Time                           State U – Ivy League Return

Graduation                         $183,700

10 Years                               $366,000

20 Years                               $1,520,000

45 Years                                $38.5 M

So, while you’ll make $1,080,000 more in salary over your working lifetime of 45 years by going to the Ivy League school and getting a better paying job, you’ll actually make almost $39 Million more by attending the state school instead and investing the savings since the return on the money you saved will more than make up for the lower salary.

Bottom line is that going to an Ivy League school is really like buying a new car.  It is a luxury and really amounts to an expense rather than an investment.  You can spend a lot less and still be ready to get a good job.

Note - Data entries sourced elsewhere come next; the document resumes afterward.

/-! ### A word of a format, told by its fields -/

theorem append_eq_field {m n : Nat} {x : BitVec m} {y : BitVec n} {w : RequestWord} {first : Nat} :
    x ++ y = w.extractLsb' first (m + n) ↔ x = w.extractLsb' (first + n) m ∧ y = w.extractLsb' first n := by
  rw [← BitVec.extractLsb'_append_extractLsb'_eq_extractLsb' rfl]
  constructor
  · intro h
    have high := congrArg (BitVec.extractLsb' n m) h
    have low := congrArg (BitVec.extractLsb' 0 n) h
    rw [BitVec.extractLsb'_append_eq_left, BitVec.extractLsb'_append_eq_left] at high
    rw [BitVec.extractLsb'_append_eq_right, BitVec.extractLsb'_append_eq_right] at low
    exact ⟨high, low⟩
  · rintro ⟨rfl, rfl⟩
    rfl

theorem ofBool_eq_field {on : Bool} {w : RequestWord} {i : Nat} :
    BitVec.ofBool on = w.extractLsb' i 1 ↔ on = w.getLsbD i := by
  rw [BitVec.getLsbD_eq_extractLsb']
  generalize w.extractLsb' i 1 = b
  revert b on
  decide

theorem eq_word_iff_eq_field {x w : RequestWord} : x = w ↔ x = w.extractLsb' 0 64 := by
  rw [BitVec.extractLsb'_eq_self]

theorem wordHN_eq_iff {op : Byte} {w : RequestWord} :
    wordHN op = w ↔ op = opcodeOf w ∧ 0#56 = w.extractLsb' 0 56 := by
  rw [eq_word_iff_eq_field, wordHN, append_eq_field]
  rfl

theorem wordHA_eq_iff {op a : Byte} {w : RequestWord} :
    wordHA op a = w ↔ op = opcodeOf w ∧ 0#48 = w.extractLsb' 8 48 ∧ a = w.extractLsb' 0 8 := by
  rw [eq_word_iff_eq_field, wordHA, append_eq_field, append_eq_field]
  simp only [and_assoc]
  rfl

theorem wordHL_eq_iff {op num : Byte} {on : Bool} {w : RequestWord} :
    wordHL op num on = w ↔
      op = opcodeOf w ∧ 0#47 = w.extractLsb' 9 47 ∧ on = w.getLsbD 8 ∧ num = w.extractLsb' 0 8 := by
  rw [eq_word_iff_eq_field, wordHL, append_eq_field, append_eq_field, append_eq_field, ofBool_eq_field]
  simp only [and_assoc]
  rfl

theorem wordHG_eq_iff {op pos code : Byte} {dp : Bool} {w : RequestWord} :
    wordHG op pos code dp = w ↔
      op = opcodeOf w ∧ 0#39 = w.extractLsb' 17 39 ∧ dp = w.getLsbD 16 ∧ code = w.extractLsb' 8 8 ∧
        pos = w.extractLsb' 0 8 := by
  rw [eq_word_iff_eq_field, wordHG, append_eq_field, append_eq_field, append_eq_field, append_eq_field, ofBool_eq_field]
  simp only [and_assoc]
  rfl

theorem wordHS_eq_iff {op : Byte} {value : BitVec 32} {dpPos start : Byte} {w : RequestWord} :
    wordHS op value dpPos start = w ↔
      op = opcodeOf w ∧ 0#8 = w.extractLsb' 48 8 ∧ start = w.extractLsb' 40 8 ∧ dpPos = w.extractLsb' 32 8 ∧
        value = w.extractLsb' 0 32 := by
  rw [eq_word_iff_eq_field, wordHS, append_eq_field, append_eq_field, append_eq_field, append_eq_field]
  simp only [and_assoc]
  rfl
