-- ==== Sys2Proof/Machine/Lifecycle.lean ====
section
/-! DEFINITION. The clock-gating sequencer (40_lifecycle.md): physical power-on and power-off (R141, R142), and the
commands POWER_UP, POWER_DOWN and TEARDOWN. -/

namespace Sys2Proof.Machine

/-- POWER_COUNT <- v. -/
def State.withCount (s : State) (v : Word) : State := { s with powerCount := v }

/-- `PHYS_ON()` (R141). The value read is tested in CHIPVER, which has just taken it (DEDUCED, safe, assumption 9). -/
def physOn : List Action :=
  [ clockEnable,
    delay,
    memRead regChipVersion (fun v s => { s with chipVer := v }),
    skipIf (fun s => chipAccepted s.chipVer) 3,
    clockDisable,
    update (fun s => { s with absent := true }),
    raiseIf (fun _ => true) .notPresent,
    memWrite regReset (fun _ => 0x0001),
    memWrite regReset (fun _ => 0x0000),
    memWriteThen (fun _ => regChipControl) (fun _ => 0x0000) (fun s => { s with stream := false }),
    onlyIf (fun s => s.params.pclkInv)
      (memWriteThen (fun s => pixelClockAddr s.params.variant) (fun s => 1#16 <<< s.params.pclkInvBit.val)
        (fun s => s)),
    memWrite regRowNoiseCorrControl (fun _ => 0x0000) ] ++ replay

/-- `PHYS_OFF()` (R142): the clock is gated and nothing else is touched. -/
def physOff : List Action := [clockDisable]

/-- The power-on branch from count 0, which POWER_UP and OPEN share (R143, R250). -/
def coldBranch : List Action :=
  [raiseIf (fun s => s.absent) .notPresent] ++ physOn ++ [update (fun s => s.withCount 1), completeOk]

/-- The script of POWER_UP (R143). -/
def powerUpScript : List Action :=
  [prologue, skipIf State.powered coldBranch.length] ++ coldBranch ++
  [ raiseIf (fun s => s.powerCount == pwrCntMax) .precondition,
    update (fun s => s.withCount (s.powerCount + 1)),
    completeOk ]

/-- POWER_UP (R143). -/
def execPowerUp (s : State) : Result := runCommand powerUpScript s

/-- The pseudocode that POWER_DOWN and CLOSE share (R144, R251). -/
def releaseScript : List Action :=
  [ prologue,
    raiseIf (fun s => !s.powered) .precondition,
    skipIf (fun s => s.powerCount != 1) physOff.length ] ++ physOff ++
  [ update (fun s => s.withCount (s.powerCount - 1)),
    completeOk ]

/-- The script of POWER_DOWN (R144). -/
def powerDownScript : List Action := releaseScript

/-- POWER_DOWN (R144). -/
def execPowerDown (s : State) : Result := runCommand powerDownScript s

/-- The script of TEARDOWN (R146). -/
def teardownScript : List Action :=
  [ prologue,
    raiseIf State.powered .precondition,
    clockDisable,
    update (fun s => { s with detached := true }),
    completeOk ]

/-- TEARDOWN (R146). -/
def execTeardown (s : State) : Result := runCommand teardownScript s

end Sys2Proof.Machine
end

On average, it really won’t be worth the extra money for tuition.  If you can get a huge scholarship and reduce the tuition significantly, it might be worth attending Princeton instead of Ohio State University.  If you have millions of dollars anyway so an extra $40 million over a lifetime won’t make a big difference, then it might be worth it as well.  If you are coming from a middle-class family, however, and you’ll either be spending a fortune your family has saved or, worse yet, taking out loans to go, you are probably wasting your money.  Instead, save the money and go to a state school.  If you can graduate debt free you’ll be at a much better starting point for life.

Contact me at vtsioriginal@yahoo.com, or leave a comment.

Disclaimer: This blog is not meant to give financial planning advice, it gives information on a specific investment strategy and picking stocks. It is not a solicitation to buy or sell stocks or any security. Financial planning advice should be sought from a certified financial planner, which the author is not. All investments involve risk and the reader as urged to consider risks carefully and seek the advice of experts if needed before investing.


  1. Does the math still work out similarly assuming you only have $10,000 per year to spend on education? Thus going to the Ivy League school leaves you with $150,000 in debt straight out of college (assuming 0% interest on a student loan until you graduate), BUT, on the flip side, you’d also leave the state school with zero in your nest egg? Given that this is more realistic than going to a state school and having an extra $30,000 per year lying around to invest during those 5 years, wouldn’t this be the better case study? I haven’t run numbers and am not quick enough with accruing interest to know how it would work out off the top of my head, but my guess tells me it wouldn’t be quite the disparity you show above (though I’m still guessing the state school grad comes out ahead?). Anyway, just curious…

    • If you invested the $10,000 per year that you would have spent on state school tuition and went into a trade or just started in the mail room and worked your way up, which would be $833.33 per month, you’d have $61,200 at graduation, assuming an 8% return. If you then invested it and let it compound at 12% over the next 45 years, you’d have a little over $13M in the bank. If you have an average salary of $80,000 over that 45 years, which is about what you would have with 2% annual raises and a starting salary of maybe $45,000, you’d only make $3.6M in salary. Yeah, even the tuition rates at state schools are starting to get unreasonable given the return on the money. Really going to college has more to do with what you want to do as a career than something to do to improve your finances. Note, you can find some great financial calculators here: http://www.bankrate.com/calculators.aspx?ec_id=m1026184&ef_id=UL-awAAAG-pltxJT:20140104231114:s

      • That wasn’t my question. You’re assuming that by going to a state school at 10,000 per year instead of an Ivy League at 40,000 per year that you’d just have the extra 30,000 lying around to invest. Hardly anyone has this situation. Really, someone could maybe work their way through college and pay for the 10,000 per year without loans, but they’d have nothing left to invest. So the better picture would be if you looked at that person leaving school with zero debt AND zero savings vs. the person in Ivy League leaving with $120,000 in debt (30,000 per year beyond the 10,000 they paid in cash, times 4 years). What do those two people look like at age 65?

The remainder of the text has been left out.